▶ **Assigned task**: The span to repeat in the listing below runs from the line containing "((getEngine s eng).running.filter" to the line containing "let j := nbits x 0 16", inclusive. Repeat it exactly, and only it.

--------------------------------

-- ==== Sys2Proof/Machine/Gang.lean ====
section
/-! DEFINITION. Machine/Gang.lean: the gang switch of a job on this member (R458 to R472): its start, the phases out and back, late
packets, and the frames that tell the other members. -/

namespace Sys2Proof.Machine

/-! ### Frames to other members (R450, R451) -/

/-- The flow end of this member. -/
def findFlow (s : State) (id : FlowId) : Option Flow := s.flows.find? fun f => f.id == id

/-- The number that stands for a host in SRCMOD and DSTMOD (R445), and the host port among the ports. -/
def hostMod : Nat := 0x3FF
def hostPort : Nat := 16

/-- A flow end that is not yet known: the host's on the host port (R455), any other on a port of the device's choice. -/
def newFlow (s : State) (id : FlowId) : Flow × State :=
  if id.src = hostMod ∨ id.dst = hostMod then (⟨id, hostPort, 0, 0, [], false⟩, s)
  else
    let r := choose s 16
    (⟨id, r.1, 0, 0, [], false⟩, r.2)

/-- The flow end, made if need be. -/
def theFlow (s : State) (id : FlowId) : Flow × State :=
  match findFlow s id with
  | some f => (f, s)
  | none => newFlow s id

/-- Replace a flow end. -/
def putFlow (s : State) (f : Flow) : State :=
  if s.flows.any fun x => x.id == f.id then { s with flows := s.flows.map fun x => if x.id = f.id then f else x }
  else { s with flows := s.flows ++ [f] }

/-- The flow of the reverse direction. -/
def reverseFlow (id : FlowId) : FlowId := { id with src := id.dst, dst := id.src }

/-- ACKSEQ of a frame on flow `id`: the next SEQ expected on the reverse flow (R450). -/
def ackSeqOf (s : State) (id : FlowId) : BitVec 32 :=
  match findFlow s (reverseFlow id) with
  | some f => f.expect
  | none => 0

/-- The job of a frame: switch control, on a flow of JOB 0, carries it in its packet (R450). -/
def frameJob (f : Frame) : Nat :=
  match f.ty, f.pkts with
  | 5, p :: _ => p.job
  | _, _ => f.flow.job

/-- The packets of a message to the host (R455, R457). -/
def hostPkts (m : HostMsg) : List Pkt :=
  let w := hostWire m
  (wordPieces (w.2.2.length / 16 + 1) w.2.2).map fun ws =>
    { id := 0, name := 0, body := .message (BitVec.ofNat 64 w.2.1) ws, ans := false, src := 0, dst := hostMod, tenant := w.1, job := 0, line := 0,
      core := 0, target := 0, loc := .cell 0, dmgen := 0, bufClass := 0, bufId := 0, vc := 0 }

/-- The flow on which a message leaves for the host: that of its queue (R455). -/
def hostFlow (m : HostMsg) : FlowId := ⟨0, hostMod, (hostWire m).1, 0, 0⟩

/-- The Ethernet address of this module's port: no rule states it. -/
def portAddress (port : Nat) : BitVec 48 := (Config.freeWord (2 ^ 66 + port)).setWidth 48

/-- The Ethernet address of member `m` of a job (R445, R470), or of a gang of the tenant for a flow of no job; the host's is that of
its BIND (R486), and an unknown one the broadcast address. -/
def addressOf (s : State) (t j m : Nat) : BitVec 48 :=
  let of := fun (g : GangMap) => (g.members.find? fun e => e.1 == m).map (·.2)
  if m = hostMod then s.host.bound.getD (-1)
  else match (gangOf s t j).bind of with
    | some a => a
    | none => ((s.gangs.filter fun e => e.1 / 65536 == t).findSome? fun e => of e.2).getD (-1)

/-- The port sends a frame to an address: it counts for every frame the port still waits to hear of (R452). -/
def onPort (s : State) (port : Nat) (dst : BitVec 48) (f : Frame) : State :=
  let age := fun (x : Flow) => if x.port = port then { x with unacked := x.unacked.map fun u => (u.1, u.2.1 + 1, u.2.2) } else x
  { s with flows := s.flows.map age, portSent := tabPut 0 port (tabGet 0 port s.portSent + 1) s.portSent,
           egress := s.egress ++ [(port, frameBytes dst (portAddress port) s.etherType f)] }

/-- The address that a frame of this member goes to. -/
def frameTo (s : State) (f : Frame) : BitVec 48 := addressOf s f.flow.tenant (frameJob f) f.flow.dst

/-- Send a frame that carries a SEQ of its flow and waits for its acknowledgement; a failed flow sends nothing (R451, R454). -/
def sendFrame (s : State) (ty : Nat) (id : FlowId) (pkts : List Pkt) : State :=
  let r := theFlow s id
  if r.1.failed then r.2
  else
    let f : Frame := ⟨1, ty, id, r.1.seq, ackSeqOf r.2 id, 0, pkts⟩
    let s := onPort (putFlow r.2 r.1) r.1.port (frameTo s f) f
    putFlow s { r.1 with
      seq := r.1.seq + 1, unacked := (((findFlow s id).map (·.unacked)).getD r.1.unacked) ++ [(f, 0, 1)] }

/-- Send a frame without a SEQ of its own to an address: acknowledgements, nacks, heartbeats. -/
def sendBare (s : State) (ty : Nat) (id : FlowId) (seq : BitVec 32) (reason : Nat) (dst : BitVec 48) : State :=
  let r := theFlow s id
  onPort (putFlow r.2 r.1) r.1.port dst ⟨1, ty, id, seq, ackSeqOf r.2 id, reason, []⟩

/-- The other members of a job's gang. -/
def otherMembers (s : State) (t j : Nat) : List Nat :=
  match gangOf s t j with
  | some g => g.members.map (·.1)
  | none => []

/-- Switch control as a packet: TARGET 0 switches out, 1 resumes (log entry 25). -/
def controlPkt (s : State) (t j dst : Nat) (resume : Bool) : Pkt where
  id := s.nextId
  name := s.nextId
  body := .ack
  ans := false
  src := vmodOf s t j
  dst := dst
  tenant := t
  job := j
  line := 0
  core := 0
  target := b2n resume
  loc := .cell 0
  dmgen := s.dmgen
  bufClass := 0
  bufId := 0
  vc := 0

/-- A message for the home directory of a line on member `dst`, on class 3 (R462): 1 the line has been swept, 2 it goes on its way
again, 3 it has been written back in phase 6, 4 it is cached again. -/
def lineNote (t j dst addr op : Nat) (s : State) : State :=
  sendFrame s 5 ⟨vmodOf s t j, dst, t, 0, 3⟩ [{ controlPkt s t j dst false with body := .wake (BitVec.ofNat 64 op), target := addr, line := addr }]

/-- Such a message arrives from the member that holds the line or its packet: the entry of a line that is away follows it (R462). -/
def takeNote (s : State) (t addr src op : Nat) : State :=
  match findLine s t addr with
  | some x => match x.place with
    | .away v _ => if v = src then putLine s { x with place := .away v (op == 1 || op == 3) } else s
    | _ => s
  | none => s

/-- Switch control to every other member, on class 3 with JOB 0 (R450, R458). -/
def sendControl (s : State) (t j : Nat) (resume : Bool) : State :=
  (otherMembers s t j).foldl (fun s m => sendFrame s 5 ⟨vmodOf s t j, m, t, 0, 3⟩ [controlPkt s t j m resume]) s

/-- One meridian marker on each class 0 to 2 flow of the job to each other member (R460). -/
def sendMarkers (s : State) (t j : Nat) : State :=
  (otherMembers s t j).foldl (fun s m => (List.range 3).foldl (fun s c => sendFrame s 3 ⟨vmodOf s t j, m, t, j, c⟩ []) s) s

/-! ### Switches -/

/-- This switch is of job `j` of tenant `t`. -/
def switchIs (t j : Nat) (w : Switch) : Bool := w.tenant == t && w.job == j

/-- The switch of a job. -/
def findSwitch (s : State) (t j : Nat) : Option Switch := s.switches.find? (switchIs t j)

/-- Replace a switch. -/
def putSwitch (s : State) (w : Switch) : State :=
  { s with switches := s.switches.map fun x => if switchIs w.tenant w.job x then w else x }

/-- A switch just begun, in phase 1, or waiting for a remap in phase 0 (R442, R460). -/
def newSwitch (s : State) (t j phase : Nat) : Switch where
  tenant := t
  job := j
  resume := false
  phase := phase
  keep := false
  markers := []
  pkts := []
  msgs := []
  tickets := []
  cmds := []
  planes := []
  ready := []
  records := []
  late := []
  lcount := 0
  ldrop := 0
  vmod := vmodOf s t j

/-- What the start of a switch or of a resume comes to. -/
inductive Start where
  | started (s : State)
  | refused
  | wait

/-- A die remap is in phases 1 to 5: a switch waits (R442). -/
def remapWaits (s : State) : Bool :=
  match s.remap with
  | some r => decide (r.phase ≤ 5)
  | none => false

/-- The running commands of a job at a cluster engine stop and park (R313, R460). -/
def parkRunning (t j : Nat) (s : State) (eng : Nat) : State :=
  ((getEngine s eng).running.filter (cmdIs t j)).foldl (parkCmd eng) s

/-- The current copy of a channel stops and parks, when it is of the job. -/
def parkCurrent (t j : Nat) (s : State) (x : Nat × Nat) : State :=
  match (getChan s x.1 x.2).cur with
  | some c => if cmdIs t j c then parkOnChannel s x.1 x.2 c else s
  | none => s

/-- Phase 1: the job's commands stop at a row or segment boundary, and the other members are told (R458, R460). -/
def freeze (s : State) (t j : Nat) : State :=
  let s := ((engineNumbers s).filter fun n => decide (n < 1024)).foldl (parkRunning t j) s
  sendControl ((channelNumbers s).foldl (parkCurrent t j) s) t j false

/-- Start a switch of a job: it is refused when one is under way or saved, without the feature (R482), or when no save area of the
largest size is left (R465: nine of 381 MiB); it waits for the end of a remap (R442) and of a checkpoint of its tenant (R490). -/
def startSwitch (s : State) (t j : Nat) : Start :=
  if (findSwitch s t j).isSome || !(s.accepted.getLsbD 4) || decide (9 ≤ s.switches.length) then .refused
  else if remapWaits s || checkpointing s t then .wait
  else .started (freeze { s with switches := s.switches ++ [newSwitch s t j 1] } t j)

/-- The job is saved: all phases out are complete. -/
def isSaved (w : Switch) : Bool := !(w.resume) && w.phase == 7

/-- A resume begins; a member that dropped a late packet kills the job instead (R467, R468). -/
def beginResume (s : State) (w : Switch) : State :=
  if w.ldrop ≠ 0 then killJob s w.tenant w.job
  else sendControl (putSwitch s { w with resume := true, phase := 1 }) w.tenant w.job true

/-- Start a resume of a saved job (R425, R468). -/
def startResume (s : State) (t j : Nat) : Start :=
  match findSwitch s t j with
  | none => .refused
  | some w => if checkpointing s t then .wait else if isSaved w then .started (beginResume s w) else .refused

/-- gsw (R425): gD tells whether the switch or the resume was started. -/
def execGsw (g : BitVec 4) (d a b : Reg) (s : State) : Host.Outcome State Fault Refusal :=
  issueWord (hdrPriv g [d, a, b] 2 (.gsw g d a b)) (fun c s =>
    match checkTags c.t.line [(a, [0]), (b, [0])] with
    | some e => .trap e
    | none =>
      let x := (getG c.t.line a).toNat
      let t := nbits x 16 8
      let j := nbits x 0 16
      if 2 ^ 24 ≤ x then .trap (trapRange a)
      else
        let answer := fun (r : Start) => match r with
          | .started s' => Res.ok s' { c.t with line := setG c.t.line d 1 0 }
          | .refused => .ok s { c.t with line := setG c.t.line d 0 0 }
          | .wait => .retry s c.t.req c.t.replies
        match (getG c.t.line b).toNat with
        | 0 => answer (startSwitch s t j)
        | 1 => answer (startResume s t j)
        | _ => .trap (trapRange b)) s

/-- GSWITCH (R456, R458). -/
def execGswitch (tn job : Nat) (tag : BitVec 32) (s : State) : Host.Outcome State Fault Refusal :=
  hostMsg (.gswitch tn job tag) (fun s =>
    if (getTenant s tn).live = false ∨ 65536 ≤ job then .done (ackHost s tag 1)
    else match startSwitch s tn job with
      | .started s' => .done (ackHost s' tag 0)
      | .refused => .done (ackHost s tag 1)
      | .wait => .wait s) s

/-- The VMOD this member holds after a GRESUME (R470). -/
def resumedVmod (s : State) (t j : Nat) (gm : Option GangMap) : Nat :=
  match gm with
  | some g => g.vmod
  | none => vmodOf s t j

/-- GRESUME, with a new gang map or without (R468, R470). -/
def execGresume (tn job : Nat) (gm : Option GangMap) (tag : BitVec 32) (s : State) : Host.Outcome State Fault Refusal :=
  hostMsg (.gresume tn job gm tag) (fun s =>
    match findSwitch s tn job with
    | none => .done (ackHost s tag 1)
    | some w =>
      if isSaved w = false ∨ w.vmod ≠ resumedVmod s tn job gm ∨ (gm.map gangOk).getD true = false then .done (ackHost s tag 1)
      else
        let s' := match gm with
          | some g => { s with gangs := tabIns (tn * 65536 + job) g s.gangs }
          | none => s
        .done (ackHost (beginResume s' w) tag 0)) s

--------------------------------

▶ **Output of the exercise**:
  ((getEngine s eng).running.filter (cmdIs t j)).foldl (parkCmd eng) s

/-- The current copy of a channel stops and parks, when it is of the job. -/
def parkCurrent (t j : Nat) (s : State) (x : Nat × Nat) : State :=
  match (getChan s x.1 x.2).cur with
  | some c => if cmdIs t j c then parkOnChannel s x.1 x.2 c else s
  | none => s

/-- Phase 1: the job's commands stop at a row or segment boundary, and the other members are told (R458, R460). -/
def freeze (s : State) (t j : Nat) : State :=
  let s := ((engineNumbers s).filter fun n => decide (n < 1024)).foldl (parkRunning t j) s
  sendControl ((channelNumbers s).foldl (parkCurrent t j) s) t j false

/-- Start a switch of a job: it is refused when one is under way or saved, without the feature (R482), or when no save area of the
largest size is left (R465: nine of 381 MiB); it waits for the end of a remap (R442) and of a checkpoint of its tenant (R490). -/
def startSwitch (s : State) (t j : Nat) : Start :=
  if (findSwitch s t j).isSome || !(s.accepted.getLsbD 4) || decide (9 ≤ s.switches.length) then .refused
  else if remapWaits s || checkpointing s t then .wait
  else .started (freeze { s with switches := s.switches ++ [newSwitch s t j 1] } t j)

/-- The job is saved: all phases out are complete. -/
def isSaved (w : Switch) : Bool := !(w.resume) && w.phase == 7

/-- A resume begins; a member that dropped a late packet kills the job instead (R467, R468). -/
def beginResume (s : State) (w : Switch) : State :=
  if w.ldrop ≠ 0 then killJob s w.tenant w.job
  else sendControl (putSwitch s { w with resume := true, phase := 1 }) w.tenant w.job true

/-- Start a resume of a saved job (R425, R468). -/
def startResume (s : State) (t j : Nat) : Start :=
  match findSwitch s t j with
  | none => .refused
  | some w => if checkpointing s t then .wait else if isSaved w then .started (beginResume s w) else .refused

/-- gsw (R425): gD tells whether the switch or the resume was started. -/
def execGsw (g : BitVec 4) (d a b : Reg) (s : State) : Host.Outcome State Fault Refusal :=
  issueWord (hdrPriv g [d, a, b] 2 (.gsw g d a b)) (fun c s =>
    match checkTags c.t.line [(a, [0]), (b, [0])] with
    | some e => .trap e
    | none =>
      let x := (getG c.t.line a).toNat
      let t := nbits x 16 8
      let j := nbits x 0 16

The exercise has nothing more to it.